### WHAT TO DO:
After the line containing "let asks := s.rachis.ownQuench", write nothing more; before it, reproduce every line of the material below exactly, starting with the first.

(GIVEN ENTRIES)

-- ==== Sys2Proof/Machine/Rachis.lean ====
section
/-! DEFINITION. The Rachis bus (R179 to R192): bursts, messages, link delay, the follower's time, quench, and the commands
of chapter 05. -/

namespace Sys2Proof.Machine

/-! ## Ports (R179, R182, R192, R201) -/

/-- R179, R201, R582: whether a port takes part at all. -/
def State.portLive (s : State) (p : Nat) : Bool :=
  s.rachis.cfg.role != 0 && s.rachis.cfg.portEnable.getLsbD p && !(s.rport p).isolated && !s.looped 10 p

/-- R192: the outgoing fast-level lines follow the quench and the incoming lines. -/
def State.refreshFast (s : State) : State :=
  s.each (List.range 4) fun s p =>
    let asks := s.rachis.ownQuench || (List.range 4).any fun q => q != p && (s.rport q).fastIn && (s.rport q).state == .up
    s.modRport p fun x => { x with fastOut := x.state == .up && s.rachis.cfg.quenchForward && asks }

/-- R192, R443: a change of what asserts the Rachis quench: the assertion quenches, the lines follow. -/
def State.rachisQuenchChange (before : Bool) (s : State) : State :=
  let s := s.refreshFast
  if !before && s.rachisQuench then s.quenchAssert else s

/-- R180: the upstream port: the one configured, or the up port with fewest hops, the lowest-numbered on a tie. -/
def State.chooseUpstream (s : State) : Option (Fin 4) :=
  if s.rachis.cfg.role ≠ 2 then none
  else if s.rachis.cfg.upstream < 4 then some (Fin.ofNat 4 s.rachis.cfg.upstream)
  else
    let c := s.upPorts.filter fun p => (s.rport p).hops != 0
    (c.foldl (fun best p =>
      match best with
      | none => some p
      | some b => if (s.rport p).hops < (s.rport b).hops then some p else some b) none).map (Fin.ofNat 4)

/-- R202: the other modules reached through ports that are up. -/
def State.members (s : State) : U32 :=
  setBit (s.upPorts.foldl (fun m p => m ||| (s.rport p).reach) (0 : U32)) s.rachis.modId.toNat false

/-- R182, R183: a link goes down; a follower that loses its upstream link loses its reference and enters holdover by R56. -/
def State.linkDown (s : State) (p : Nat) : State :=
  let was := (s.rport p).state
  let quench := s.rachisQuench
  let up := s.rachis.upstream == some (Fin.ofNat 4 p) && was == .up
  let s := s.modRport p fun x =>
    { x with state := .down, delays := [], badExchanges := 0, t1 := none, heldA := none, hops := 0, reach := 0, heardPeer := false }
  let s := s.modRachis fun r => { r with upstream := s.chooseUpstream }
  let s := s.rachisQuenchChange quench
  if up && s.rachis.cfg.role == 2 then
    ((s.raise 0x521 (w8 p ++ w8 0)).modTime fun t => { t with masterTsb := none }).loseRef 1
  else s

/-- R182: signal or comma alignment is lost. -/
def execCommaAlignmentLoss (t : Nat) (port : Fin 4) (s : State) : Host.Outcome State Fault Refusal :=
  .next (State.settle s ((s.advance t).linkDown port.val))

/-- R192: an incoming fast-level line changes. -/
def effectRachisFastLevelChange (port : Fin 4) (level : Bool) (s : State) : State :=
  let before := s.rachisQuench
  (s.modRport port.val fun x => { x with fastIn := level }).rachisQuenchChange before

def execRachisFastLevelChange (t : Nat) (port : Fin 4) (level : Bool) (s : State) : Host.Outcome State Fault Refusal :=
  .next (State.settle s (effectRachisFastLevelChange port level (s.advance t)))

/-! ## Bursts (R185, R186) -/

/-- R186: a half message of burst A (0) or B (1) is discarded. -/
def State.discardHalf (s : State) (p burst : Nat) : State :=
  (s.modRport p fun x => { x with halfCount := x.halfCount + 1 }).raise 0x522 (w8 p ++ w8 burst)

/-- R186: burst A is held; one held before is discarded. -/
def effectBurstAReceive (port : Fin 4) (a : BurstA) (s : State) : State :=
  if !s.portLive port.val then s
  else
    let s := if (s.rport port.val).heldA.isSome then s.discardHalf port.val 0 else s
    s.modRport port.val fun x => { x with heldA := some a }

(End GIVEN ENTRIES)

### RESULT OF THE TASK:
-- ==== Sys2Proof/Machine/Rachis.lean ====
section
/-! DEFINITION. The Rachis bus (R179 to R192): bursts, messages, link delay, the follower's time, quench, and the commands
of chapter 05. -/

namespace Sys2Proof.Machine

/-! ## Ports (R179, R182, R192, R201) -/

/-- R179, R201, R582: whether a port takes part at all. -/
def State.portLive (s : State) (p : Nat) : Bool :=
  s.rachis.cfg.role != 0 && s.rachis.cfg.portEnable.getLsbD p && !(s.rport p).isolated && !s.looped 10 p

/-- R192: the outgoing fast-level lines follow the quench and the incoming lines. -/
def State.refreshFast (s : State) : State :=
  s.each (List.range 4) fun s p =>
    let asks := s.rachis.ownQuench || (List.range 4).any fun q => q != p && (s.rport q).fastIn && (s.rport q).state == .up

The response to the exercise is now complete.